Failure	Symptom	Detection	Recovery
Epoch ticker thread dies	Modules run past their deadline; `trap_kind` metric stops recording `epoch_deadline`	`user_wasm_executions_total{trap_kind="epoch_deadline"}` drops to zero while module count stays nonzero	Supervise the epoch thread with a watchdog; restart the worker process if the ticker is not observed within 2 ticks
Import allowlist too permissive	A newly-added host function exposes capability user modules should not have	Security review of linker registration code; `blocked_network_attempts` is silent because the call is allowed	Review the linker build function on every PR touching host functions; require a security review annotation
seccomp profile missing after Wasmtime upgrade	Wasmtime uses a new syscall; worker process killed on legitimate execution	Execution failure rate spikes; `SIGKILL` in process logs	Run the seccomp trace audit on new Wasmtime versions in staging before promoting
Output schema not updated with module API	Legitimate module output fails validation after a module update	`user_wasm_output_validation_failed_total` rises; customer reports failures	Version the schema alongside the module; deploy both together; roll back the module if schema cannot be updated
Covert channel via timing	Two tenants’ modules exchange information through latency of shared KV or HTTP backends	Difficult to detect without statistical analysis of call timing across tenants	Rate-limit all host function calls per tenant; add jitter to host function response times; use separate host-function pools per tenant for high-security deployments
Cache directory permissions misconfigured	Tenant A’s compiled `.cwasm` artifact is readable by Tenant B’s worker	File permission audit reveals world-readable cache paths	Own each tenant’s cache directory with a per-tenant UID; enforce mode `0700` on the directory
Pre-compilation fails silently	Module upload succeeds but execution always falls back to JIT; compilation pauses spike latency	p99 latency anomaly on first execution per module version	Alert on pre-compilation failures at upload time; surface the error to the platform operator

Managed Alternatives

Building this stack in-house requires sustained investment: host-function auditing, seccomp maintenance, quota infrastructure, output validation schemas, and ongoing Wasmtime version tracking.
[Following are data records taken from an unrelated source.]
/-! ### Errors and refusals (60_exceptions.md) -/

/-- While FATAL is set or PHASE is not IDLE, every request to the block is refused, also the one a message makes whose fields
parse, or a FALLBACK. -/
def Obligations.NotAcceptingRefusesRequests : Prop :=
  ∀ (s : State) (i : Instr), (i.isRequest = true ∨ (i.reachesBlock ∧ s.relay = .running)) →
    (s.fatal = true ∨ s.phase ≠ .idle) →
    ∃ r, exec i s = .refused r ∧ (r = .sessionFatal ∨ r = .busy ∨ r = .commandTooLong)

/-- A Command longer than MAX_LEN is refused, by RAW, EXECUTE, ENCODE and a RAW message; that this is looked at before FATAL and
PHASE is the model's choice (log 8). -/
def Obligations.TooLongCommandRefused : Prop :=
  ∀ (s : State) (d : Text) (cmd : Command) (m : Nat), s.maxLen = some m → m < cmd.length →
    exec (.raw d cmd) s = .refused .commandTooLong ∧ exec (.execute cmd d) s = .refused .commandTooLong ∧
    exec (.encode cmd) s = .refused .commandTooLong ∧
    (∀ msg f0 fs, s.relay = .running → splitCommas msg = f0 :: fs → fs.map parseInt = cmd.map some →
      exec (.rawMessage msg) s = .refused .commandTooLong)

/-- An operation of the block that ends in `RangeError` leaves no trace but RESULT, the codec's buffers without a value and,
for a raw Command, CMD (log 9). -/
def Obligations.RangeErrorLeavesSessionAlone : Prop :=
  ∀ (s t : State) (i : Instr) (x : Field) (v : Int) (c : Constraint), i.isRequest = true →
    exec i s = .next t → t.result = some (.err (.range x v c)) →
    t.curHeight = s.curHeight ∧ t.fatal = s.fatal ∧ t.txlog = s.txlog ∧ t.phase = .idle ∧ t.seqIdx = s.seqIdx ∧
      t.sinkInputs = s.sinkInputs ∧ t.sinkDraws = s.sinkDraws ∧ t.rawb = none ∧ t.stuffed = none ∧ t.chk = none ∧
      t.frame = none ∧ t.hex = none

/-- `EncodingError` is returned by no operation, and the block never returns a `ParseError`. That a `ParseError` of the front
end never reaches RESULT is the model's choice (log 13). -/
def Obligations.EncodingErrorNeverReturned : Prop :=
  ∀ (s t : State) (i : Instr), exec i s = .next t →
    (t.result = some (.err .encoding) → s.result = some (.err .encoding)) ∧
    (t.relayR = some (.err .encoding) → s.relayR = some (.err .encoding)) ∧
    (∀ p, t.result = some (.err (.parse p)) → s.result = some (.err (.parse p)))

/-- CUR_HEIGHT changes only in a HEIGHT (or a HEIGHT message) whose send returned Ok, to its operand, and in RESET, to the
configured height. -/
def Obligations.HeightChangesOnlyOnSuccess : Prop :=
  ∀ (s t : State) (i : Instr), exec i s = .next t →
    t.curHeight = s.curHeight ∨
    (∃ h d, i = .reset h d ∧ t.curHeight = h) ∨
    (∃ hex, t.result = some (.ok (.hex hex)) ∧ 1 ≤ t.curHeight ∧ t.curHeight ≤ 127 ∧
      (i = .height t.curHeight ∨ ∃ msg, i = .heightMessage msg ∧ heightOperand msg = .ok t.curHeight))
The managed alternatives shift that burden to the provider:

Cloudflare Workers: isolate-per-request, managed multi-tenant WASM platform; Cloudflare maintains the seccomp and isolation stack.
Fastly Compute: Wasmtime-based with platform-managed resource limits; suitable for pipeline and edge-logic use cases.
Fermyon Cloud: Spin-based managed hosting; handles multi-tenant isolation for plugin-style workloads.

Build in-house when your use case has compliance or data-residency requirements that preclude managed hosting, when you need custom host functions not available on managed platforms, or when you need per-tenant billing at granular fuel resolution.